-- ==== Sys2Proof/Laws/State.lean ====
section
/-! SUPPORT. One lemma per field per update of `State`, each true by rfl, so that no later proof unfolds
a record update; and how a register reads after each update. -/

namespace Sys2Proof.Machine

variable (s : State)

/-! ### `setReg` -/

@[simp] theorem State.setReg_mem (r : RegNum) (b : Byte) : (s.setReg r b).mem = s.mem := rfl
@[simp] theorem State.setReg_pc (r : RegNum) (b : Byte) : (s.setReg r b).pc = s.pc := rfl
@[simp] theorem State.setReg_v (r : RegNum) (b : Byte) : (s.setReg r b).v = s.v.set r b := rfl
@[simp] theorem State.setReg_i (r : RegNum) (b : Byte) : (s.setReg r b).i = s.i := rfl
@[simp] theorem State.setReg_stack (r : RegNum) (b : Byte) : (s.setReg r b).stack = s.stack := rfl
@[simp] theorem State.setReg_dt (r : RegNum) (b : Byte) : (s.setReg r b).dt = s.dt := rfl
@[simp] theorem State.setReg_st (r : RegNum) (b : Byte) : (s.setReg r b).st = s.st := rfl
@[simp] theorem State.setReg_keys (r : RegNum) (b : Byte) : (s.setReg r b).keys = s.keys := rfl
@[simp] theorem State.setReg_fb (r : RegNum) (b : Byte) : (s.setReg r b).fb = s.fb := rfl
@[simp] theorem State.setReg_wait (r : RegNum) (b : Byte) : (s.setReg r b).wait = s.wait := rfl
@[simp] theorem State.setReg_halt (r : RegNum) (b : Byte) : (s.setReg r b).halt = s.halt := rfl
@[simp] theorem State.setReg_inputOpen (r : RegNum) (b : Byte) : (s.setReg r b).inputOpen = s.inputOpen := rfl
@[simp] theorem State.setReg_stackLimit (r : RegNum) (b : Byte) : (s.setReg r b).stackLimit = s.stackLimit := rfl
@[simp] theorem State.setReg_draws (r : RegNum) (b : Byte) : (s.setReg r b).draws = s.draws := rfl
@[simp] theorem State.setReg_schedule (r : RegNum) (b : Byte) : (s.setReg r b).schedule = s.schedule := rfl
@[simp] theorem State.setReg_later (r : RegNum) (b : Byte) : (s.setReg r b).later = s.later := rfl

/-! ### `loadRegsFrom` -/

@[simp] theorem State.loadRegsFrom_mem (bs : List Byte) : (s.loadRegsFrom bs).mem = s.mem := rfl
@[simp] theorem State.loadRegsFrom_pc (bs : List Byte) : (s.loadRegsFrom bs).pc = s.pc := rfl
@[simp] theorem State.loadRegsFrom_v (bs : List Byte) : (s.loadRegsFrom bs).v = setRegsFrom s.v 0 bs := rfl
@[simp] theorem State.loadRegsFrom_i (bs : List Byte) : (s.loadRegsFrom bs).i = s.i := rfl
@[simp] theorem State.loadRegsFrom_stack (bs : List Byte) : (s.loadRegsFrom bs).stack = s.stack := rfl
@[simp] theorem State.loadRegsFrom_dt (bs : List Byte) : (s.loadRegsFrom bs).dt = s.dt := rfl
@[simp] theorem State.loadRegsFrom_st (bs : List Byte) : (s.loadRegsFrom bs).st = s.st := rfl
@[simp] theorem State.loadRegsFrom_keys (bs : List Byte) : (s.loadRegsFrom bs).keys = s.keys := rfl
@[simp] theorem State.loadRegsFrom_fb (bs : List Byte) : (s.loadRegsFrom bs).fb = s.fb := rfl
@[simp] theorem State.loadRegsFrom_wait (bs : List Byte) : (s.loadRegsFrom bs).wait = s.wait := rfl
@[simp] theorem State.loadRegsFrom_halt (bs : List Byte) : (s.loadRegsFrom bs).halt = s.halt := rfl
@[simp] theorem State.loadRegsFrom_inputOpen (bs : List Byte) : (s.loadRegsFrom bs).inputOpen = s.inputOpen := rfl
@[simp] theorem State.loadRegsFrom_stackLimit (bs : List Byte) : (s.loadRegsFrom bs).stackLimit = s.stackLimit := rfl
@[simp] theorem State.loadRegsFrom_draws (bs : List Byte) : (s.loadRegsFrom bs).draws = s.draws := rfl
@[simp] theorem State.loadRegsFrom_schedule (bs : List Byte) : (s.loadRegsFrom bs).schedule = s.schedule := rfl
@[simp] theorem State.loadRegsFrom_later (bs : List Byte) : (s.loadRegsFrom bs).later = s.later := rfl

/-! ### `setPc` -/

@[simp] theorem State.setPc_mem (a : Word) : (s.setPc a).mem = s.mem := rfl
@[simp] theorem State.setPc_pc (a : Word) : (s.setPc a).pc = a := rfl
@[simp] theorem State.setPc_v (a : Word) : (s.setPc a).v = s.v := rfl
@[simp] theorem State.setPc_i (a : Word) : (s.setPc a).i = s.i := rfl
@[simp] theorem State.setPc_stack (a : Word) : (s.setPc a).stack = s.stack := rfl
@[simp] theorem State.setPc_dt (a : Word) : (s.setPc a).dt = s.dt := rfl
@[simp] theorem State.setPc_st (a : Word) : (s.setPc a).st = s.st := rfl
@[simp] theorem State.setPc_keys (a : Word) : (s.setPc a).keys = s.keys := rfl
@[simp] theorem State.setPc_fb (a : Word) : (s.setPc a).fb = s.fb := rfl
@[simp] theorem State.setPc_wait (a : Word) : (s.setPc a).wait = s.wait := rfl
@[simp] theorem State.setPc_halt (a : Word) : (s.setPc a).halt = s.halt := rfl
@[simp] theorem State.setPc_inputOpen (a : Word) : (s.setPc a).inputOpen = s.inputOpen := rfl
@[simp] theorem State.setPc_stackLimit (a : Word) : (s.setPc a).stackLimit = s.stackLimit := rfl
@[simp] theorem State.setPc_draws (a : Word) : (s.setPc a).draws = s.draws := rfl
@[simp] theorem State.setPc_schedule (a : Word) : (s.setPc a).schedule = s.schedule := rfl
@[simp] theorem State.setPc_later (a : Word) : (s.setPc a).later = s.later := rfl
@[simp] theorem State.reg_setPc (a : Word) (q : RegNum) : (s.setPc a).reg q = s.reg q := rfl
^^^^^^^^^^^^^^^^
# What is needed
Count every line above that includes the string "inputOpen", and answer with the count only.

# Exercise answer
3